Items listed in a dataset
/-- R372, R373, R380, R381: PUSH puts an item at the tail of a spill queue that has room, a full HOLD queue refuses it, a full OVERWRITE
queue loses its oldest, and an item for a waiting POP goes straight to it; POP takes the oldest, and waits when the queue is empty and
POP_WAIT allows. -/
def Obligations.SpillWindows : Prop :=
  (∀ (o : Origin) (n : Nat) (x : Bytes) (q : Spill) (s : State), s.storesOk → s.canUse o .operator 3 → n < 32 → x.length = 64 →
    s.ctl.jobs = [] → assocGet s.q.spills n = some q → q.tail.length < 16 → q.waits = [] → q.depth < q.limit →
    ∃ t q', exec (.push o n x) s = .next t ∧ assocGet t.q.spills n = some q' ∧ q'.depth = q.depth + 1 ∧
      (q.ringN = 0 → q'.head ++ q'.tail = q.head ++ q.tail ++ [x]) ∧
      (∀ m, m ≠ n → assocGet t.q.spills m = assocGet s.q.spills m) ∧ t.reg (Reg.spillPush n) = 2 ∧
      RegsKept [Reg.spillPush n] s t ∧ t = State.answered { s with regs := t.regs, q := t.q } o (Reg.spillPush n) 0 0 []) ∧
  (∀ (o : Origin) (n : Nat) (x : Bytes) (q : Spill) (s : State), s.storesOk → s.canUse o .operator 3 → n < 32 → x.length = 64 →
    s.ctl.jobs = [] → assocGet s.q.spills n = some q → q.tail.length < 16 → q.waits = [] → q.limit ≤ q.depth → q.hold = true →
    ∃ t, exec (.push o n x) s = .next t ∧ assocGet t.q.spills n = some { q with bp := min (q.bp + 1) (two64 - 1), inBp := true } ∧
      t.reg (Reg.spillPush n) = 3 ∧ (q.inBp = false → Counted 33 s t) ∧
      t.sent.head? = some (.result o 0x0401 (0x8C00 + n) 1 0 [])) ∧
  (∀ (o : Origin) (n : Nat) (x : Bytes) (q : Spill) (s : State), s.storesOk → s.canUse o .operator 3 → n < 32 → x.length = 64 →
    s.ctl.jobs = [] → assocGet s.q.spills n = some q → q.tail.length < 16 → q.waits = [] → q.limit ≤ q.depth → q.hold = false →
    ∃ t, exec (.push o n x) s = .next t ∧ assocGet t.q.spills n = some (q.dropHead.append x) ∧ t.reg (Reg.spillPush n) = 2 ∧
      t.reg (Reg.evCount 32) = min (s.reg (Reg.evCount 32) + 1) (two32 - 1) ∧
      t.sent.head? = some (.result o 0 (0x8C00 + n) 1 0 [])) ∧
  (∀ (o p : Origin) (n w : Nat) (ws : List SpillWait) (x : Bytes) (q : Spill) (s : State), s.storesOk → s.canUse o .operator 3 →
    n < 32 → x.length = 64 → s.ctl.jobs = [] → assocGet s.q.spills n = some q → q.depth = 0 → q.waits = .pop p w :: ws →
    ∃ t, exec (.push o n x) s = .next t ∧ assocGet t.q.spills n = some { q with waits := ws, inBp := false } ∧
      t.sent = .result o 0 (0x8C00 + n) 1 0 [] :: .result p 0 (0x8C00 + n) 2 0x0D x :: s.sent ∧ t.reg (Reg.spillPush n) = 2 ∧
      RegsKept [Reg.spillPush n] s t) ∧
  (∀ (o : Origin) (n : Nat) (x : Bytes) (q : Spill) (s : State), s.storesOk → s.canUse o .observer 3 → n < 32 →
    assocGet s.q.spills n = some q → q.head = x :: q.head.tail → q.ringN = 0 →
    ∃ t q', exec (.pop o n) s = .next t ∧ assocGet t.q.spills n = some q' ∧ q'.head ++ q'.tail = q.head.tail ++ q.tail ∧
      t = State.answered { s with q := t.q } o (Reg.spillPop n) 0 0x0D x) ∧
  (∀ (o : Origin) (n : Nat) (q : Spill) (s : State), s.storesOk → s.canUse o .observer 3 → n < 32 →
    assocGet s.q.spills n = some q → q.depth = 0 → s.reg (Reg.spillPopWait n) = 0 →
    exec (.pop o n) s = .next (s.answered o (Reg.spillPop n) 0x0701 0 [])) ∧
  ∀ (o : Origin) (n : Nat) (q : Spill) (s : State), s.storesOk → s.canUse o .observer 3 → n < 32 →
    assocGet s.q.spills n = some q → q.depth = 0 → s.reg (Reg.spillPopWait n) ≠ 0 →
    ∃ t, exec (.pop o n) s = .next t ∧ t.sent = s.sent ∧
      assocGet t.q.spills n = some { q with waits := q.waits ++ [.pop o (s.reg (Reg.spillPopWait n))] } ∧
      t = { s with ctl := t.ctl, q := t.q }

/-- R346, R349: DOMAIN_BEGIN of a legal transfer opens it under a handle no open transfer has; a read takes its snapshot. R347: a part of
the block under way is kept until its block is whole; the block counts when its CRC is right, and is asked for again with 0x0105 when
it is not. -/
def Obligations.TransferBlocksMove : Prop :=
  ((∀ (o : Origin) (r : Role) (ix sub total start : Nat) (s : State), s.alive = true → s.roleOf o = some r →
     s.beginCode r ix sub 0 total start = 0 → Reg.key ix sub = Reg.surfData ∨ Reg.key ix sub = Reg.coefData ∨ Reg.key ix sub = Reg.lutData →
     ∃ t h, exec (.domainBegin o ix sub 0 total start) s = .next t ∧ 0 < h ∧ h < 65536 ∧ (∀ x ∈ s.xfer.open_, x.handle ≠ h) ∧
       t.xfer.open_ = s.xfer.open_ ++
         [{ handle := h, org := o, ix := ix, sub := sub, write := true, total := total, start := s.bankOf (Reg.key ix sub)
            data := [], part := [], crc := none, last := s.clock.cclk }] ∧
       t.sent = .result o 0 ix sub 0x0D (beBytes 2 h ++ beBytes 2 0 ++ beBytes 4 total ++ beBytes 4 (ceilDiv total 8192)) :: s.sent ∧
       t = { s with ctl := (s.touch o).ctl, xfer := t.xfer, freeCount := t.freeCount, oracle := t.oracle, sent := t.sent }) ∧
   (∀ (o : Origin) (r : Role) (ix sub total : Nat) (s : State), s.alive = true → s.roleOf o = some r →
     s.beginCode r ix sub 1 total 0 = 0 →
     ∃ t h, exec (.domainBegin o ix sub 1 total 0) s = .next t ∧ 0 < h ∧ h < 65536 ∧ (∀ x ∈ s.xfer.open_, x.handle ≠ h) ∧
       t.xfer.open_ = s.xfer.open_ ++
         [{ handle := h, org := o, ix := ix, sub := sub, write := false, total := (s.snapshotOf (Reg.key ix sub)).length
            start := s.bankOf (Reg.key ix sub), data := s.snapshotOf (Reg.key ix sub), part := [], crc := none
            last := s.clock.cclk }] ∧ t.regs = s.regs ∧ t.flash = s.flash ∧
       t = { s with ctl := (s.touch o).ctl, xfer := t.xfer, freeCount := t.freeCount, oracle := t.oracle, sent := t.sent }) ∧
   ∀ (o : Origin) (r : Role) (ix sub total start : Nat) (s : State), s.alive = true → s.roleOf o = some r →
     s.beginCode r ix sub 1 total start ≠ 0 →
     exec (.domainBegin o ix sub 1 total start) s =
       .next (s.answered o (Reg.key ix sub) (s.beginCode r ix sub 1 total start) 0 [])) ∧
  (∀ (o : Origin) (r : Role) (h crc : Nat) (x : Transfer) (data : Bytes) (s : State), s.alive = true → s.roleOf o = some r →
     s.xferOf o h = some x → x.write = true → s.domOn (odDomain x.ix) = true → x.data.length < x.total → x.data.length % 8192 = 0 → data ≠ [] →
     x.crc.getD crc = crc →
     (x.part.length + data.length < min 8192 (x.total - x.data.length) →
       ∃ t, exec (.domainData o h (x.data.length / 8192) x.part.length crc data) s = .next t ∧
         t.xferOf o h = some { x with part := x.part ++ data, crc := some crc, last := s.clock.cclk } ∧
         t = { s with ctl := (s.touch o).ctl, xfer := t.xfer, sent := .result o 0 x.ix x.sub 0 [] :: s.sent }) ∧
     (x.part.length + data.length = min 8192 (x.total - x.data.length) → crc32 (x.part ++ data) = crc →
       s.flashAt (Reg.key x.ix x.sub) x.start = none →
       ∃ t, exec (.domainData o h (x.data.length / 8192) x.part.length crc data) s = .next t ∧
         t.xferOf o h = some { x with data := x.data ++ (x.part ++ data), part := [], crc := none, last := s.clock.cclk } ∧
         t = { s with ctl := (s.touch o).ctl, xfer := t.xfer, sent := .result o 0 x.ix x.sub 0 [] :: s.sent }) ∧
     (x.part.length + data.length = min 8192 (x.total - x.data.length) → crc32 (x.part ++ data) ≠ crc →
       ∃ t, exec (.domainData o h (x.data.length / 8192) x.part.length crc data) s = .next t ∧
         t.xferOf o h = some { x with part := [], crc := none, last := s.clock.cclk } ∧
         t = { s with ctl := (s.touch o).ctl, xfer := t.xfer, sent := .result o 0x0105 x.ix x.sub 0 [] :: s.sent }) ∧
     (min 8192 (x.total - x.data.length) < x.part.length + data.length →
       ∃ t, exec (.domainData o h (x.data.length / 8192) x.part.length crc data) s = .next t ∧
         t.xferOf o h = some { x with last := s.clock.cclk } ∧
         t = { s with ctl := (s.touch o).ctl, xfer := t.xfer, sent := .result o 0x0104 x.ix x.sub 0 [] :: s.sent }))
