-- ==== Sys2Proof/Laws/Keep1.lean ====
section
/-! SUPPORT. Every operation keeps `Good`, part 1 of 4: one lemma for each operation, in the order in which one calls
the other. -/

namespace Sys2Proof.Machine

theorem State.heardOther_good {s0 : State} (x1 : Sys2Proof.Machine.State) (x2 : Nat) (h1 : Good s0 x1) :
    Good s0 (State.heardOther x1 x2) := by
  unfold State.heardOther
  repeat' first
    | with_reducible assumption
    | (intro x)
    | with_reducible apply Good.ite
    | with_reducible apply Good.iteSnd
    | with_reducible apply Good.iteThird
    | simp only [Good.mk_iff]

theorem State.faultAck_good {s0 : State} (x1 : Sys2Proof.Machine.State) (h1 : Good s0 x1) :
    Good s0 (State.faultAck x1) := by
  unfold State.faultAck
  repeat' first
    | with_reducible assumption
    | (intro x)
    | with_reducible apply Good.ite
    | with_reducible apply Good.iteSnd
    | with_reducible apply Good.iteThird
    | simp only [Good.mk_iff]

theorem workHdr_good {s0 : State} (x1 : Sys2Proof.Machine.Task) (x2 : Sys2Proof.Machine.State) (h2 : Good s0 x2) :
    Good s0 (workHdr x1 x2).2 := by
  unfold workHdr
  repeat' first
    | with_reducible assumption
    | (intro x)
    | with_reducible apply Good.ite
    | with_reducible apply Good.iteSnd

theorem State.commitCmd_good {s0 : State} (x1 : Sys2Proof.Machine.State) (h1 : Good s0 x1) :
    Good s0 (State.commitCmd x1) := by
  unfold State.commitCmd
  repeat' first
    | with_reducible assumption
    | (intro x)
    | with_reducible apply Good.ite
    | with_reducible apply Good.iteSnd
    | with_reducible apply Good.iteThird
    | simp only [Good.mk_iff]

theorem State.dropXfer_good {s0 : State} (x1 : Sys2Proof.Machine.State) (x2 : Nat) (h1 : Good s0 x1) :
    Good s0 (State.dropXfer x1 x2) := by
  unfold State.dropXfer
  repeat' first
    | with_reducible assumption
    | (intro x)
    | with_reducible apply Good.ite
    | with_reducible apply Good.iteSnd
    | with_reducible apply Good.iteThird
    | simp only [Good.mk_iff]

theorem State.setCb_good {s0 : State} (x1 : Sys2Proof.Machine.State) (x2 : Nat) (x3 : Sys2Proof.Machine.Carab) (h1 : Good s0 x1) :
    Good s0 (State.setCb x1 x2 x3) := by
  unfold State.setCb
  repeat' first
    | with_reducible assumption
    | (intro x)
    | with_reducible apply Good.ite
    | with_reducible apply Good.iteSnd
    | with_reducible apply Good.iteThird
    | simp only [Good.mk_iff]

theorem State.stageWrite_good {s0 : State} (x1 : Sys2Proof.Machine.State) (x2 : Nat) (x3 : Nat) (h1 : Good s0 x1) :
    Good s0 (State.stageWrite x1 x2 x3) := by
  unfold State.stageWrite
  repeat' first
    | with_reducible assumption
    | (intro x)
    | with_reducible apply Good.ite
    | with_reducible apply Good.iteSnd
    | with_reducible apply Good.iteThird
    | simp only [Good.mk_iff]

theorem State.setXfer_good {s0 : State} (x1 : Sys2Proof.Machine.State) (x2 : Sys2Proof.Machine.Transfer) (h1 : Good s0 x1) :
    Good s0 (State.setXfer x1 x2) := by
  unfold State.setXfer
  repeat' first
    | with_reducible assumption
    | (intro x)
    | with_reducible apply Good.ite
    | with_reducible apply Good.iteSnd
    | with_reducible apply Good.iteThird
    | simp only [Good.mk_iff]

theorem State.scrubPass_good {s0 : State} (x1 : Sys2Proof.Machine.State) (x2 : Bool) (h1 : Good s0 x1) :
    Good s0 (State.scrubPass x1 x2) := by
  unfold State.scrubPass
  repeat' first
    | with_reducible assumption
    | (intro x)
    | with_reducible apply Good.ite
    | with_reducible apply Good.iteSnd
    | with_reducible apply Good.iteThird
    | simp only [Good.mk_iff]

theorem State.setActive_good {s0 : State} (x1 : Sys2Proof.Machine.State) (x2 : Nat) (h1 : Good s0 x1) :
    Good s0 (State.setActive x1 x2) := by
  unfold State.setActive
  repeat' first
    | with_reducible assumption
    | (intro x)
    | with_reducible apply Good.ite
    | with_reducible apply Good.iteSnd
    | with_reducible apply Good.iteThird
    | simp only [Good.mk_iff]

theorem State.timedCancel_good {s0 : State} (x1 : Sys2Proof.Machine.State) (h1 : Good s0 x1) :
    Good s0 (State.timedCancel x1) := by
  unfold State.timedCancel
  repeat' first
    | with_reducible assumption
    | (intro x)
    | with_reducible apply Good.ite
    | with_reducible apply Good.iteSnd
    | with_reducible apply Good.iteThird
    | simp only [Good.mk_iff]

theorem State.giveTask_good {s0 : State} (x1 : Sys2Proof.Machine.State) (x2 : Nat) (x3 : Sys2Proof.Bytes) (h1 : Good s0 x1) :
    Good s0 (State.giveTask x1 x2 x3) := by
  unfold State.giveTask
  repeat' first
    | with_reducible assumption
    | (intro x)
    | with_reducible apply Good.ite
    | with_reducible apply Good.iteSnd
    | with_reducible apply Good.iteThird
    | simp only [Good.mk_iff]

**Problem details:**
Within the lines above, find those holding the word "last" and copy them.

**Finished exercise:**
            data := [], part := [], crc := none, last := s.clock.cclk }] ∧
            last := s.clock.cclk }] ∧ t.regs = s.regs ∧ t.flash = s.flash ∧
         t.xferOf o h = some { x with part := x.part ++ data, crc := some crc, last := s.clock.cclk } ∧
         t.xferOf o h = some { x with data := x.data ++ (x.part ++ data), part := [], crc := none, last := s.clock.cclk } ∧
         t.xferOf o h = some { x with part := [], crc := none, last := s.clock.cclk } ∧
         t.xferOf o h = some { x with last := s.clock.cclk } ∧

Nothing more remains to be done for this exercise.